[Collected data]
============================================================
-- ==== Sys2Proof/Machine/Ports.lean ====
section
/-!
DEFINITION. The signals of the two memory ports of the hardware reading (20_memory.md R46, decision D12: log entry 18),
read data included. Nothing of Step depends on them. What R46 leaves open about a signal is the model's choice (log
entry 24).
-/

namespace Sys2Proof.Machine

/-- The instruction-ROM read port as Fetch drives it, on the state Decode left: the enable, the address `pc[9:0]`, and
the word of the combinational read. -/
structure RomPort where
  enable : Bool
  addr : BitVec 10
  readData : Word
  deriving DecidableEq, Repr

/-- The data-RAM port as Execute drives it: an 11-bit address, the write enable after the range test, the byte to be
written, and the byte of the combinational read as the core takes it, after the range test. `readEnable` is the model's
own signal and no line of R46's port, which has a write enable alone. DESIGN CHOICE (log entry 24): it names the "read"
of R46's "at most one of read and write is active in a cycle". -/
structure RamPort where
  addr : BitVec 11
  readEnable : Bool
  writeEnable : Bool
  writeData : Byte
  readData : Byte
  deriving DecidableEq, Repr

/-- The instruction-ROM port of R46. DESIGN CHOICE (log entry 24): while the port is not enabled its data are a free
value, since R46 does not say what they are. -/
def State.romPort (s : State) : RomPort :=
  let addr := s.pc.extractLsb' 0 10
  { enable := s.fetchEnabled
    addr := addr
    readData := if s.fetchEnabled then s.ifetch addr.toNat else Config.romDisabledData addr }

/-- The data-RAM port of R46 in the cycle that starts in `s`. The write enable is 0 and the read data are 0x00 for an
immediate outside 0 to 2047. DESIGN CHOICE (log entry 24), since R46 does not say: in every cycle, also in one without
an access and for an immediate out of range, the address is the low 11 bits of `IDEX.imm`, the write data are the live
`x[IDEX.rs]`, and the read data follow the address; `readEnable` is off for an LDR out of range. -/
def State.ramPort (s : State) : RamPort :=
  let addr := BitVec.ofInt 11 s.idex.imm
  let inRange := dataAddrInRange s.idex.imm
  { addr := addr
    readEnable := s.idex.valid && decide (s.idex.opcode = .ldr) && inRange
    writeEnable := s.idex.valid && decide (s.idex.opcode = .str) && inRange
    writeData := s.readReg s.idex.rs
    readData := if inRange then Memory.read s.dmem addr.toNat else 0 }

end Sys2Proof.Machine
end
============================================================
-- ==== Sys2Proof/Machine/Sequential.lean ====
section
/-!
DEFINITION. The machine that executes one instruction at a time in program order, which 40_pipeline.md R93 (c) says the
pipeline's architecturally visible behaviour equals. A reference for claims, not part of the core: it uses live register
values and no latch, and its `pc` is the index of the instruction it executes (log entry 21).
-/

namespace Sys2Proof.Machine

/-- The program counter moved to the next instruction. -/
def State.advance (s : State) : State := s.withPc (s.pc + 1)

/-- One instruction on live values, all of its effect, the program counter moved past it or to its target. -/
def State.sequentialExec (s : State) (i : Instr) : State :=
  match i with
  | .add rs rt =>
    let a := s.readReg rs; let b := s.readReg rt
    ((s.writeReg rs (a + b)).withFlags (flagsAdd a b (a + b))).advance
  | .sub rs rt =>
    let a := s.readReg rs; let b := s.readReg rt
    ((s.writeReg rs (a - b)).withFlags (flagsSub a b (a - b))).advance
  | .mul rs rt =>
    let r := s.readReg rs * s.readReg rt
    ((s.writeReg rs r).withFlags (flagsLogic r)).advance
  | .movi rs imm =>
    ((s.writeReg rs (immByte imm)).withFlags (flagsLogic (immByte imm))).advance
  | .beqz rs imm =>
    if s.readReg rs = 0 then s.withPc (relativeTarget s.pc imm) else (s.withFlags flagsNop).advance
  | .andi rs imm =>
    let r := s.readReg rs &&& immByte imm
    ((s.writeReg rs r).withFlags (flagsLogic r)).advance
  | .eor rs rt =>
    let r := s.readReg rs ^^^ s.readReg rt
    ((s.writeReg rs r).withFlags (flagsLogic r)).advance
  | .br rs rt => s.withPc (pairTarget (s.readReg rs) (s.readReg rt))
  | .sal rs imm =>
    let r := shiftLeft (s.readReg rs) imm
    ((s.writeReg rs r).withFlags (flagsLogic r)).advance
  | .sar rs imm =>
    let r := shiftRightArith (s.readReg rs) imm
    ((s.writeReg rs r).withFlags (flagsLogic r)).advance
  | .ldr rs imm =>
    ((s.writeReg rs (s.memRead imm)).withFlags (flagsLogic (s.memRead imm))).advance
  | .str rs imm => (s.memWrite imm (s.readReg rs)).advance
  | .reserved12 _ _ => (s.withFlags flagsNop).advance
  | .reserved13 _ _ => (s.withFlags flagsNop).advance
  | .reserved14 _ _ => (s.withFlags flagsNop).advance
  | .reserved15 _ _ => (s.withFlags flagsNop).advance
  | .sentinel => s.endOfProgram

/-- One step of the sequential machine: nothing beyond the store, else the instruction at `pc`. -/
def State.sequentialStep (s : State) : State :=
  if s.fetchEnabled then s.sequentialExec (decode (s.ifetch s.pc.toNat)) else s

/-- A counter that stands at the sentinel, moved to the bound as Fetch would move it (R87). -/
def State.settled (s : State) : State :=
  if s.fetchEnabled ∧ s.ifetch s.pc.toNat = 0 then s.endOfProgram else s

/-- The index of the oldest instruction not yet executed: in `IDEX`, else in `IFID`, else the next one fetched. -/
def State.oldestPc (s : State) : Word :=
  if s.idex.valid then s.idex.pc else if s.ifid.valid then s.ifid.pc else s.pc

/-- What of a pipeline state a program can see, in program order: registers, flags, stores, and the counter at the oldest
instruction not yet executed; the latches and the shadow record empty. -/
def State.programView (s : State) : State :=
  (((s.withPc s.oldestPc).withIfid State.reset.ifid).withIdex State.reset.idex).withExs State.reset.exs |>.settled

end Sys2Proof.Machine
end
============================================================
Your reply should be one number, the count of lines in the data that include the word "oldestPc".

# Expected answer:
2